Twilio is launching a new Console. Some screenshots on this page may show the Legacy Console and therefore may no longer be accurate. We are working to update all screenshots to reflect the new Console experience. Learn more about the new Console.

Basic concepts

Twilio Programmable Video is organized in two domains:

The in-flight domain, which deals with RTC (Real-Time multimedia Communications). Twilio Rooms are in-flight services.
The post-flight domain, which deals with media capabilities beyond RTC. Our main post-flight services are Recordings and Compositions.

Twilio Programmable Video - In-flight Vs Post-flight domains.

The Video Recording Service is a post-flight service which persists the media information that is communicated among Room participants. In a Room, media is exchanged in the form of tracks. For example, if there are 7 participants publishing their microphone and webcam, there will be a total of 14 media tracks: 7 audio tracks and 7 video tracks. If later a screen-share is published, then the number of tracks will be 15. If Video Recording is activated for this Room, then 15 different recordings will be generated, one per media track.

Often, users want to playback the recorded Rooms. However, most media players are not capable of playing back Twilio Video Recordings and will exhibit strange behavior such as lack seekability and/or reporting the file is corrupt. This is because Twilio Video Recordings have been designed for flexibility, reliability and compactness, making them incompatible with common media players. To playback recordings, you will need to use the Video Compositions Service.

The Video Compositions Service is a post-flight service which provides the capability to create playable files by mixing Video Recordings. To create a Composition, developers need to specify:

The room that acts as the source of the recordings
The specific audio tracks to be included
The specific video tracks to be included
The layout of the video tracks
The required video resolution
The required file format
etc.

Rooms, Recordings and Files: Object Model

Twilio Programmable Video in-flight APIs are designed around three main object types: Rooms, Participants, and Tracks. The following UML diagram illustrates how these relate to Recordings and Compositions:

In-flight Vs Post-flight UML dependencies.

In the general case, when a Track is recorded it generates one Recording object, which in turn has one media file you can download. Hence, you may see the Recording object as a file containing the Track media and some additional metadata. However, there are some corners cases to that rule:

If a Track is recorded but it has no media (e.g. because it is muted), it will not have any associated Recording object. In other words, a recorded Track may not have any Recordings.
Upon exceptional conditions (e.g. very bad network conditions) a Recording object may not have any associated media file.
Upon exceptional conditions (e.g. Twilio media server failure) a Track may generate multiple Recordings.

It is important to remark that Twilio does not support Data Track recordings. Hence, not all Track subtypes can generate Recordings.

Programmable Video does not support DataTrack Recordings.

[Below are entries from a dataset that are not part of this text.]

-- ==== Sys2Proof/Laws/Selection.lean ====
section
/-! SUPPORT. The selection rule, case by case, and what starting, resuming and pushing a context leave alone. -/

namespace Sys2Proof.Machine

/-! ## Levels -/

theorem Player.admits_iff (x : Player) (level : Nat) : x.admits level = true ↔ level = 7 ∨ x.holdLevel < level := by
  simp [Player.admits]

theorem State.headLevel_admitted {s : State} {e : Entry} {rest : List Entry} (hq : s.queue = e :: rest)
    (ha : s.player.admits e.level = true) : s.headLevel = e.level := by
  simp [State.headLevel, hq, ha]

/-- Without an admissible head above a level, the head level is not above it either. -/
theorem State.headLevel_le {s : State} {l : Nat}
    (h : ∀ e, s.queue.head? = some e → s.player.admits e.level = true → e.level ≤ l) : s.headLevel ≤ l := by
  unfold State.headLevel
  split
  · rename_i e rest hq
    split
    · exact h e (by simp [hq]) ‹_›
    · exact Nat.zero_le _
  · exact Nat.zero_le _

theorem State.stackLevel_lt {s : State} {l : Nat} (h : ∀ c, s.player.stack.head? = some c → c.level.getD 0 < l)
    (hl : 0 < l) : s.stackLevel < l := by
  unfold State.stackLevel
  split
  · rename_i c rest hk
    exact h c (by simp [hk])
  · exact hl

/-! ## Selection with nothing holding the output -/

/-- A PLAY head above the top of the stack starts. -/
theorem selectHead_play {s : State} {e : Entry} {rest : List Entry} {tag : Word16} {n : SeqId} {o : Nat}
    (hq : s.queue = e :: rest) (ha : e.ask = .play tag n o) (hl : s.stackLevel < s.headLevel) :
    selectHead s = startContext e.level e.port tag n o { s with queue := rest } := by
  unfold selectHead selectIdle
  rw [hq]
  dsimp only
  rw [if_pos hl, ha]

/-- A DIRECT head above the top of the stack, of a port with a session, is offered the output. -/
theorem selectHead_direct {s : State} {e : Entry} {rest : List Entry} (hq : s.queue = e :: rest) (ha : e.ask = .direct)
    (hl : s.stackLevel < s.headLevel) (hs : (s.port e.port).sessionOpen = true) :
    selectHead s = offerDirect e.port e.level { s with queue := rest } := by
  unfold selectHead selectIdle
  rw [hq]
  dsimp only
  rw [if_pos hl, ha]
  exact if_pos hs

/-- With no head above the top of the stack, the top of the stack resumes, if there is one. -/
theorem selectHead_resumes {s : State} (hl : s.headLevel ≤ s.stackLevel) : selectHead s = resumeTop s := by
  unfold selectHead selectIdle
  split
  · rfl
  · rw [if_neg (Nat.not_lt.mpr hl)]

/-! ## Selection with a holder -/

theorem select_idle {s : State} (hl : s.player.linkUp = true) (ho : s.player.out = .idle) : select s = selectHead s := by
  simp [select, hl, ho]

/-- Without the link, selection changes nothing. -/
theorem select_linkDown {s : State} (hl : s.player.linkUp = false) : select s = s := by
  simp [select, hl]

/-- A halted player selects nothing. -/
theorem select_halted {s : State} (ho : s.player.out = .halted) : select s = s := by
  unfold select
  split
  · simp [ho]
  · rfl

/-- Selection never takes the output from the fallback context. -/
theorem select_fallback {s : State} {k : Nat} {c : Context} (ho : s.player.out = .fallback k c) : select s = s := by
  unfold select
  split
  · simp [ho]
  · rfl

theorem select_running {s : State} {k : Nat} {c : Context} (hl : s.player.linkUp = true)
    (ho : s.player.out = .running k c) :
    select s =
      if c.yields s.headLevel = true then selectHead (pushContext k c (c.cutBy s.headLevel) s.headLevel s) else s := by
  simp [select, hl, ho]

/-! ## Starting, resuming and pushing -/

/-- A context that starts changes the player, the latches, the port's notices, and what the load of its first step
changes. -/
theorem startContext_others (level : Nat) (p : PortId) (tag : Word16) (n : SeqId) (o : Nat) (s : State) :
    let count := if o = 0 then (s.seq n).repeatCount else o
    { startContext level p tag n o s with link := s.link, fromLink := s.fromLink } =
      ({ s with
        trig := { s.trig with latchA := Latch.clear, latchB := Latch.clear, latchSoft := Latch.clear }
        player := { s.player with
          lastNumber := s.player.lastNumber + 1
          out := .running (s.player.lastNumber + 1)
            { seq := n, port := some p, tag := tag, level := some level, idx := 0, remaining := passes count
              phase := some .staging, cut := false, late := 0 } } } : State).notify p
        (.contextStarted tag n level count) :=
  requestStep_others _ _ _ _

/-- A context that resumes changes the player, the latches, its submitter's notices, and what the load of its step
changes. -/
theorem resumeContext_others (c : Context) (s : State) :
    { resumeContext c s with link := s.link, fromLink := s.fromLink } =
      ({ s with
        trig := { s.trig with latchA := Latch.clear, latchB := Latch.clear, latchSoft := Latch.clear }
        player := { s.player with
          lastNumber := s.player.lastNumber + 1
          out := .running (s.player.lastNumber + 1) { c with phase := some .staging } } } : State).notifySubmitter c.port
        (.contextResumed c.tag c.idx c.cut) := by
  obtain ⟨seq, port, tag, level, idx, remaining, phase, cut, late⟩ := c
  cases port <;> exact requestStep_others _ _ _ _

/-- A context that is pushed leaves the output, and its step index and cut flag stand on the stack. -/
theorem pushContext_others (k : Nat) (c : Context) (cut : Bool) (level : Nat) (s : State) {p : PortId}
    (hp : c.port = some p) :
    { pushContext k c cut level s with link := s.link, lights := s.lights } =
      ({ s with
        trig := { s.trig with wait := none }
        player := { s.player with
          holdTimer := none, gapTimer := none, out := .idle
          stack := { c with phase := none, cut := cut } :: s.player.stack } } : State).notify p
        (.contextPreempted c.tag c.idx level cut) := by
  obtain ⟨seq, port, tag, lv, idx, remaining, phase, cut', late⟩ := c
  subst hp
  exact congrArg (fun t : State =>
    ({ t with player := { t.player with
        out := .idle
        stack := { seq := seq, port := some p, tag := tag, level := lv, idx := idx, remaining := remaining
                   phase := none, cut := cut, late := late } :: t.player.stack } } : State).notify p
      (.contextPreempted tag idx level cut)) (silence_others k s)

/-- A context that is pushed leaves every channel off. -/
theorem light_pushContext (k : Nat) (c : Context) (cut : Bool) (level : Nat) (s : State) (ch : ChannelId) :
    ((pushContext k c cut level s).light ch).on = false
      ∧ ((pushContext k c cut level s).light ch).limit = (s.light ch).limit
      ∧ ((pushContext k c cut level s).light ch).trip = (s.light ch).trip := by
  have h : (pushContext k c cut level s).light ch = (silence k s).light ch := by
    obtain ⟨seq, port, tag, lv, idx, remaining, phase, cut', late⟩ := c
    cases port <;> rfl
  have d : (discard k (cancelWait (stopTimers s))).light ch = s.light ch := by
    have := congrArg (fun t : State => t.light ch) (discard_others k (cancelWait (stopTimers s)))
    exact this
  have := light_lightsOff (discard k (cancelWait (stopTimers s))) ch
  rw [h]
  rw [d] at this
  exact this

/-! ## A step on display -/

/-- The part right after a SWAPPED answer, before the step ahead is asked for. -/
def shownStep (k : Nat) (c : Context) (x : Step) (s : State) : State :=
  let t := (lightRequest { who := c.holder, number := k } x.mask (syncPulse s)).setContext { c with cut := false }
  { t with player := { t.player with holdTimer := some (x.hold * Config.holdUnit) } }

/-- The SWAPPED answer of the last step of a context asks for nothing more. -/
theorem showStep_last {k : Nat} {c : Context} {x : Step} {s : State} (hx : stepOf s c c.idx = some x)
    (ha : c.ahead (s.seq c.seq).steps.length = none) : showStep k c s = shownStep k c x s := by
  unfold showStep
  rw [hx]
  show (match c.ahead (s.seq c.seq).steps.length with
    | some idx => requestStep k { c with cut := false } idx (shownStep k c x s)
    | none => shownStep k c x s) = _
  rw [ha]

/-- The SWAPPED answer of a step with one ahead asks for that one. -/
theorem showStep_ahead {k : Nat} {c : Context} {x : Step} {s : State} {j : Nat} (hx : stepOf s c c.idx = some x)
    (ha : c.ahead (s.seq c.seq).steps.length = some j) :
    showStep k c s = requestStep k { c with cut := false } j (shownStep k c x s) := by
  unfold showStep
  rw [hx]
  show (match c.ahead (s.seq c.seq).steps.length with
    | some idx => requestStep k { c with cut := false } idx (shownStep k c x s)
    | none => shownStep k c x s) = _
  rw [ha]

theorem light_shownStep (k : Nat) (c : Context) (x : Step) (s : State) (ch : ChannelId) :
    ((shownStep k c x s).light ch).on = x.mask.getLsbD ch.val
      ∧ ((shownStep k c x s).light ch).limit = (s.light ch).limit
      ∧ ((shownStep k c x s).light ch).trip = (s.light ch).trip :=
  light_lightRequest { who := c.holder, number := k } x.mask (syncPulse s) ch

end Sys2Proof.Machine
end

A Composition aggregates one or more Recordings (i.e. in a Composition we must include at least one recording). However, a Recording can be included in zero or more Compositions, as nothing prevents the same Recording to be part of as many Compositions as you want.

A Composition is always associated with one Room, meaning that it is not possible to create Compositions mixing Recordings from multiple Rooms. However, for a given Room zero or more compositions can be created.

Working with Video Recordings

Enabling Video Recordings

Video Recordings can be enabled by setting the Recording Rules for the Room or else setting the record_participants_on_connect flag when creating the Room. When Video Recordings are enabled for a Room, all the published tracks are recorded. By defining Recording Rules it is possible to choose which of the published tracks should be recorded. By default, Video Recordings are disabled and no tracks are recorded.

Enabling Video Recordings in the Console

To enable Video Recording in the Console, navigate to your Room Settings and set RECORDING to ENABLED.

Once Recordings are enabled, all your ad-hoc Rooms and all your Rooms created using the Room REST API will have recordings enabled by default.

Enabling Video Recordings using the Rooms REST API

The Room REST API allows to override the Console specified behavior on a per-room basis. This is done using the RecordParticipantsOnConnect POST parameter.

If RecordParticipantsOnConnect is not set at POST time, the Console default is used.
If RecordParticipantsOnConnect is set to true, then recordings are enabled no matter what the Console specifies.
If RecordParticipantsOnConnect is set to false, then recordings are disabled no matter what the Console specifies.

You can check our official Room REST API documentation for further information on how to use this parameter.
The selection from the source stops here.